Krems Synagogue

Dinstlstraße 3

The synagogue in Krems was consecrated in 1894. Designed by the Viennese architect Max Fleischer, the building combined the style of neo-Gothic churches with that of Renaissance townhouses and was particularly notable for its monumental three-level facade gable. At the time it was built, around 300 Jewish people were living in Krems.

After the “Anschluss” in 1938, the Jewish Community of Vienna (IKG) was forced to hand over the synagogue to the Nazi city administration. When the temple was “cleared” in September 1938, the Jewish people of Krems had to take part in a humiliating antisemitic spectacle. With numerous onlookers present, they were forced to play “hopscotch” with furniture and religious objects, all while being subjected to physical assaults.

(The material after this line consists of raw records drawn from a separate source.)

-- ==== Sys2Proof/Certificates/Slice0/Obligations.lean ====
section
/-! DEFINITION. The statements for the provers. A frame is said as an equation of states: a next state t that is s with some
fields of t leaves every other field of s as it was. -/

open Sys2Proof Sys2Proof.Machine

/-! ### The step, the resets and the register window -/

/-- The command at the front of the queue is run on the state with the queue's rest; with an empty queue the part idles.
The queue is the model's own (notes/assumptions/1.md). -/
def Obligations.StepRunsTheFrontCommand : Prop :=
  ∀ (s : State) (c : Instr) (rest : List Instr),
    (s.pending = c :: rest → step s = exec c { s with pending := rest }) ∧ (s.pending = [] → step s = .next s)

/-- What power-on leaves (R174, R186 and the reset rule of each block). -/
def Obligations.PowerOnValues : Prop :=
  let s := State.reset
  s.cmd.controller = .unloaded ∧ s.cmd.waiting = none ∧ s.cmd.inProgress = none ∧ s.cmd.nightNumber = 0 ∧
    s.cmd.attn = 0 ∧ s.cmd.mask = 0 ∧ (∀ offset, s.readRegister offset = 0) ∧ s.attentionLine = false ∧
    s.notices = [] ∧ s.sweep.running = none ∧ s.sweep.suspended = none ∧ s.sweep.groupSet = [] ∧
    s.sweep.rescanPending = false ∧ s.sweep.reread = [] ∧ s.fetch.list = [] ∧ s.fetch.current = none ∧
    s.timer.now = 0 ∧ s.timer.schedule = none ∧ s.wb.list = [] ∧ s.night.writeCount = 0 ∧
    s.bus.bus = .idle ∧ s.bus.current = none ∧ s.bus.lock = false ∧ s.bus.retry = false ∧
    (∀ c : CellId, s.dueAt c = [] ∧ cellAt s.deferred c = false ∧ freeBuffers (s.storeAt c) = List.range 256 ∧
      (s.portAt c).state = .off ∧ (s.portAt c).status = .notChecked ∧ (s.portAt c).fifo = [] ∧
      (s.portAt c).exchange = none ∧ (s.portAt c).runCount = 0 ∧ (s.portAt c).restartCount = 0 ∧
      (s.portAt c).countdown = 0 ∧ (s.portAt c).overrun = 0 ∧ (s.seqAt c).standing = none ∧
      (s.seqAt c).offPending = false ∧ (s.seqAt c).windowsSent = 0 ∧ (s.seqAt c).itemsSent = 0 ∧
      (s.seqAt c).fetchLate = 0 ∧ (s.seqAt c).stray = 0) ∧
    ∀ g : GroupId, s.groupRec g = { state := .opened, flipBeacon := 0, announce := 0, cancel := 0, gap := 0 }

/-- Power-on and the reset pin put every on-chip state into its power-on value; shared memory is left as it stands. RESET with
no transfer on the memory port does the same, but keeps ANCHOR and gives RESULT by R176. While a transfer stands on the port,
every other block takes its power-on state, the transfer goes on without its requester, and RESET takes effect with the
transfer's last word, with a read that fails its parity repeat, or with a transfer error, in place of what each brings at other times
(R163, R164, R166, R176, R186; the state meanwhile is DEDUCED, notes/assumptions/8.md). -/
def Obligations.Resets : Prop :=
  (∀ s : State,
    exec .powerOn s = .next { State.reset with shared := s.shared, pending := s.pending } ∧
    exec .resetPin s = .next { State.reset with shared := s.shared, pending := s.pending } ∧
    (s.bus.current = none → exec .reset s = .next { State.reset with
      shared := s.shared, pending := s.pending,
      cmd := { State.reset.cmd with
        anchor := s.cmd.anchor, resultCode := if s.cmd.inProgress.isSome then .aborted else .nothing } })) ∧
  (∀ (s : State) (tr : Transfer), s.bus.current = some tr → s.bus.bus ≠ .idle →
    ∃ t, exec .reset s = .next t ∧
      t = { State.reset with shared := s.shared, pending := s.pending, cmd := t.cmd, bus := t.bus } ∧
      t.cmd = { State.reset.cmd with
        anchor := s.cmd.anchor, inProgress := some (.reset s.cmd.inProgress.isSome), resultCode := .inProgress } ∧
      t.bus = { s.bus with
        current := some { tr with orphan := true }, fetchReq := none, writeBackReq := none, entryReq := none,
        nightReq := none, anchorReq := none }) ∧
  ∀ (s : State) (tr : Transfer) (busy : Bool) (data : Word) (parity : BitVec 4),
    s.cmd.inProgress = some (.reset busy) → s.bus.bus = .holding → s.bus.current = some tr →
    let bad := tr.checked = true ∧ tr.action.readsAt s.bus.nextWord = true ∧ parityGood data parity = false
    let inForce := fun (shared : Memory) => ({ State.reset with
      shared := shared, pending := s.pending,
      cmd := { State.reset.cmd with
        anchor := s.cmd.anchor, resultCode := if busy then .aborted else .nothing } } : State)
    (¬bad → tr.action.words ≤ s.bus.nextWord + 1 →
      exec (.wordComplete data parity) s = .next (inForce (s.storeWord tr).shared)) ∧
    (bad → s.bus.retry = true → exec (.wordComplete data parity) s = .next (inForce s.shared)) ∧
    (bad → s.bus.retry = false → exec (.wordComplete data parity) s = .next { s with
      bus := { s.bus with retry := true, nextWord := 0, got := [] } }) ∧
    exec .transferError s = .next (inForce s.shared)
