-- ==== Sys2Proof/Laws/State.lean ====
section
/-! SUPPORT. The small lemmas of State's block updates: one per field per update, and the tables of cells and groups. -/

namespace Sys2Proof.Machine

/-! ### setCmd -/

section
variable (s : State) (v : CommandUnit)

@[simp] theorem State.setCmd_cmd : (s.setCmd v).cmd = v := rfl
@[simp] theorem State.setCmd_settings : (s.setCmd v).settings = s.settings := rfl
@[simp] theorem State.setCmd_inForce : (s.setCmd v).inForce = s.inForce := rfl
@[simp] theorem State.setCmd_notices : (s.setCmd v).notices = s.notices := rfl
@[simp] theorem State.setCmd_sweep : (s.setCmd v).sweep = s.sweep := rfl
@[simp] theorem State.setCmd_due : (s.setCmd v).due = s.due := rfl
@[simp] theorem State.setCmd_deferred : (s.setCmd v).deferred = s.deferred := rfl
@[simp] theorem State.setCmd_drained : (s.setCmd v).drained = s.drained := rfl
@[simp] theorem State.setCmd_seq : (s.setCmd v).seq = s.seq := rfl
@[simp] theorem State.setCmd_fetch : (s.setCmd v).fetch = s.fetch := rfl
@[simp] theorem State.setCmd_store : (s.setCmd v).store = s.store := rfl
@[simp] theorem State.setCmd_timer : (s.setCmd v).timer = s.timer := rfl
@[simp] theorem State.setCmd_flip : (s.setCmd v).flip = s.flip := rfl
@[simp] theorem State.setCmd_port : (s.setCmd v).port = s.port := rfl
@[simp] theorem State.setCmd_bus : (s.setCmd v).bus = s.bus := rfl
@[simp] theorem State.setCmd_wb : (s.setCmd v).wb = s.wb := rfl
@[simp] theorem State.setCmd_night : (s.setCmd v).night = s.night := rfl
@[simp] theorem State.setCmd_counts : (s.setCmd v).counts = s.counts := rfl
@[simp] theorem State.setCmd_shared : (s.setCmd v).shared = s.shared := rfl
@[simp] theorem State.setCmd_pending : (s.setCmd v).pending = s.pending := rfl

end

/-! ### setSettings -/

section
variable (s : State) (v : Settings)

@[simp] theorem State.setSettings_cmd : (s.setSettings v).cmd = s.cmd := rfl
@[simp] theorem State.setSettings_settings : (s.setSettings v).settings = v := rfl
@[simp] theorem State.setSettings_inForce : (s.setSettings v).inForce = s.inForce := rfl
@[simp] theorem State.setSettings_notices : (s.setSettings v).notices = s.notices := rfl
@[simp] theorem State.setSettings_sweep : (s.setSettings v).sweep = s.sweep := rfl
@[simp] theorem State.setSettings_due : (s.setSettings v).due = s.due := rfl
@[simp] theorem State.setSettings_deferred : (s.setSettings v).deferred = s.deferred := rfl
@[simp] theorem State.setSettings_drained : (s.setSettings v).drained = s.drained := rfl
@[simp] theorem State.setSettings_seq : (s.setSettings v).seq = s.seq := rfl
@[simp] theorem State.setSettings_fetch : (s.setSettings v).fetch = s.fetch := rfl
@[simp] theorem State.setSettings_store : (s.setSettings v).store = s.store := rfl
@[simp] theorem State.setSettings_timer : (s.setSettings v).timer = s.timer := rfl
@[simp] theorem State.setSettings_flip : (s.setSettings v).flip = s.flip := rfl
@[simp] theorem State.setSettings_port : (s.setSettings v).port = s.port := rfl
@[simp] theorem State.setSettings_bus : (s.setSettings v).bus = s.bus := rfl
@[simp] theorem State.setSettings_wb : (s.setSettings v).wb = s.wb := rfl
@[simp] theorem State.setSettings_night : (s.setSettings v).night = s.night := rfl
@[simp] theorem State.setSettings_counts : (s.setSettings v).counts = s.counts := rfl
@[simp] theorem State.setSettings_shared : (s.setSettings v).shared = s.shared := rfl
@[simp] theorem State.setSettings_pending : (s.setSettings v).pending = s.pending := rfl

end

/-! ### setInForce -/

section
variable (s : State) (v : Bool)

@[simp] theorem State.setInForce_cmd : (s.setInForce v).cmd = s.cmd := rfl
@[simp] theorem State.setInForce_settings : (s.setInForce v).settings = s.settings := rfl
@[simp] theorem State.setInForce_inForce : (s.setInForce v).inForce = v := rfl
@[simp] theorem State.setInForce_notices : (s.setInForce v).notices = s.notices := rfl
@[simp] theorem State.setInForce_sweep : (s.setInForce v).sweep = s.sweep := rfl
@[simp] theorem State.setInForce_due : (s.setInForce v).due = s.due := rfl
@[simp] theorem State.setInForce_deferred : (s.setInForce v).deferred = s.deferred := rfl
@[simp] theorem State.setInForce_drained : (s.setInForce v).drained = s.drained := rfl
@[simp] theorem State.setInForce_seq : (s.setInForce v).seq = s.seq := rfl
@[simp] theorem State.setInForce_fetch : (s.setInForce v).fetch = s.fetch := rfl
@[simp] theorem State.setInForce_store : (s.setInForce v).store = s.store := rfl
@[simp] theorem State.setInForce_timer : (s.setInForce v).timer = s.timer := rfl
@[simp] theorem State.setInForce_flip : (s.setInForce v).flip = s.flip := rfl
@[simp] theorem State.setInForce_port : (s.setInForce v).port = s.port := rfl
@[simp] theorem State.setInForce_bus : (s.setInForce v).bus = s.bus := rfl
@[simp] theorem State.setInForce_wb : (s.setInForce v).wb = s.wb := rfl
@[simp] theorem State.setInForce_night : (s.setInForce v).night = s.night := rfl
@[simp] theorem State.setInForce_counts : (s.setInForce v).counts = s.counts := rfl
@[simp] theorem State.setInForce_shared : (s.setInForce v).shared = s.shared := rfl
@[simp] theorem State.setInForce_pending : (s.setInForce v).pending = s.pending := rfl

end

/-! ### setNotices -/

section
variable (s : State) (v : List Notice)
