namespace Sys2Proof.Machine

theorem foldl_kept {α : Type} (f : State → α → State)
    (h : ∀ s x, (f s x).shared = s.shared ∧ (f s x).pending = s.pending) (l : List α) (s : State) :
    (l.foldl f s).shared = s.shared ∧ (l.foldl f s).pending = s.pending := by
  induction l generalizing s with
  | nil => exact ⟨rfl, rfl⟩
  | cons x l ih => exact ⟨(ih _).1.trans (h s x).1, (ih _).2.trans (h s x).2⟩

theorem forCells_kept (f : State → CellId → State)
    (h : ∀ s c, (f s c).shared = s.shared ∧ (f s c).pending = s.pending) (s : State) :
    (forCells f s).shared = s.shared ∧ (forCells f s).pending = s.pending := foldl_kept f h allCells s

/-! ### Machine/Ops.lean -/

@[simp] theorem State.offer_kept (s : State) (r : Requester) (a : Action) :
    (s.offer r a).shared = s.shared ∧ (s.offer r a).pending = s.pending := by
  unfold State.offer
  simp

@[simp] theorem State.arbitrate_kept (s : State) :
    s.arbitrate.shared = s.shared ∧ s.arbitrate.pending = s.pending := by
  unfold State.arbitrate
  repeat' split
  all_goals simp

@[simp] theorem State.setController_kept (s : State) (c : ControllerState) :
    (s.setController c).shared = s.shared ∧ (s.setController c).pending = s.pending := by
  unfold State.setController
  dsimp only
  simp

/-! ### Machine/Flags.lean -/

@[simp] theorem State.raise_kept (s : State) (c : Cause) :
    (s.raise c).shared = s.shared ∧ (s.raise c).pending = s.pending := by
  unfold State.raise
  dsimp only
  simp

@[simp] theorem State.setResult_kept (s : State) (code : ResultCode) (value : Nat) :
    (s.setResult code value).shared = s.shared ∧ (s.setResult code value).pending = s.pending := by
  unfold State.setResult
  dsimp only
  simp

@[simp] theorem State.finish_kept (s : State) (code : ResultCode) (value : Nat) :
    (s.finish code value).shared = s.shared ∧ (s.finish code value).pending = s.pending := by
  unfold State.finish
  dsimp only
  simp

@[simp] theorem State.setRunning_kept (s : State) (r : Running) :
    (s.setRunning r).shared = s.shared ∧ (s.setRunning r).pending = s.pending := by
  unfold State.setRunning
  dsimp only
  simp

@[simp] theorem State.report_kept (s : State) (e : EntryState) :
    (s.report e).shared = s.shared ∧ (s.report e).pending = s.pending := by
  unfold State.report
  simp

@[simp] theorem State.memFault_kept (s : State) :
    s.memFault.shared = s.shared ∧ s.memFault.pending = s.pending := by
  unfold State.memFault
  dsimp only
  simp

/-! ### Machine/Passes.lean -/

@[simp] theorem State.enqueueWriteBack_kept (s : State) (indices : List Nat) :
    (s.enqueueWriteBack indices).shared = s.shared ∧ (s.enqueueWriteBack indices).pending = s.pending := by
  unfold State.enqueueWriteBack
  dsimp only
  repeat' split
  all_goals simp

@[simp] theorem State.retireIn_kept (p : DueRecord → Bool) (outcome : EntryState) (s : State) (c : CellId) :
    (s.retireIn p outcome c).shared = s.shared ∧ (s.retireIn p outcome c).pending = s.pending := by
  unfold State.retireIn
  dsimp only
  simp

@[simp] theorem State.retireWhere_kept (s : State) (p : DueRecord → Bool) (outcome : EntryState) :
    (s.retireWhere p outcome).shared = s.shared ∧ (s.retireWhere p outcome).pending = s.pending := by
  unfold State.retireWhere
  exact forCells_kept _ (fun _ _ => by simp) s

@[simp] theorem State.modRecord_kept (s : State) (c : CellId) (index : Nat) (f : DueRecord → DueRecord) :
    (s.modRecord c index f).shared = s.shared ∧ (s.modRecord c index f).pending = s.pending := by
  unfold State.modRecord
  simp

@[simp] theorem State.retireRecord_kept (s : State) (c : CellId) (index : Nat) (outcome : EntryState) (f : DueRecord → DueRecord) :
    (s.retireRecord c index outcome f).shared = s.shared ∧ (s.retireRecord c index outcome f).pending = s.pending := by
  unfold State.retireRecord
  simp

@[simp] theorem State.clearDeferred_kept (s : State) :
    s.clearDeferred.shared = s.shared ∧ s.clearDeferred.pending = s.pending := by
  unfold State.clearDeferred
  simp

@[simp] theorem State.rescanRetirement_kept (s : State) :
    s.rescanRetirement.shared = s.shared ∧ s.rescanRetirement.pending = s.pending := by
  unfold State.rescanRetirement
  simp

@[simp] theorem State.rescanRequest_kept (s : State) :
    s.rescanRequest.shared = s.shared ∧ s.rescanRequest.pending = s.pending := by
  unfold State.rescanRequest
  dsimp only
  repeat' split
  all_goals simp

@[simp] theorem State.beginRefill_kept (s : State) :
    s.beginRefill.shared = s.shared ∧ s.beginRefill.pending = s.pending := by
  unfold State.beginRefill
  dsimp only
  simp

@[simp] theorem State.refillRequest_kept (s : State) :
    s.refillRequest.shared = s.shared ∧ s.refillRequest.pending = s.pending := by
  unfold State.refillRequest
  repeat' split
  all_goals simp

@[simp] theorem State.changeoverRequest_kept (s : State) (g : GroupId) :
    (s.changeoverRequest g).shared = s.shared ∧ (s.changeoverRequest g).pending = s.pending := by
  unfold State.changeoverRequest
  dsimp only
  repeat' split
  all_goals simp

@[simp] theorem State.refillCheck_kept (s : State) :
    s.refillCheck.shared = s.shared ∧ s.refillCheck.pending = s.pending := by
  unfold State.refillCheck
  repeat' split
  all_goals simp

@[simp] theorem State.passComplete_kept (s : State) (k : PassKind) :
    (s.passComplete k).shared = s.shared ∧ (s.passComplete k).pending = s.pending := by
  unfold State.passComplete
  dsimp only
  repeat' split
  all_goals simp

@[simp] theorem State.advancePass_kept (s : State) (k : PassKind) :
    (s.advancePass k).shared = s.shared ∧ (s.advancePass k).pending = s.pending := by
  unfold State.advancePass
  dsimp only
  repeat' split
  all_goals simp

@[simp] theorem State.finishHand_kept (s : State) :
    s.finishHand.shared = s.shared ∧ s.finishHand.pending = s.pending := by
  unfold State.finishHand
  dsimp only
  repeat' split
  all_goals simp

The building survived the November Pogrom, cynically dubbed “the night of broken glass” by the Nazis, of 1938 because SA and SS units were afraid an arson attack might cause fire to spread to neighbouring buildings. Instead, these units took part in the destruction of the synagogue in St. Pölten. A bombing raid on Krems in April 1945 destroyed the railway station and the whole of the Bahnofstraße up to the synagogue, but the building itself remained largely undamaged.

In 1952 the Jewish Community of Vienna successfully reclaimed ownership of the synagogue. Just under twenty years later the organisation sold the land to the food cooperative Konsum and the bakery St. Pöltner Dampfbäckerei. The new owners had the synagogue demolished in 1978. Today there is a betting shop where it once stood.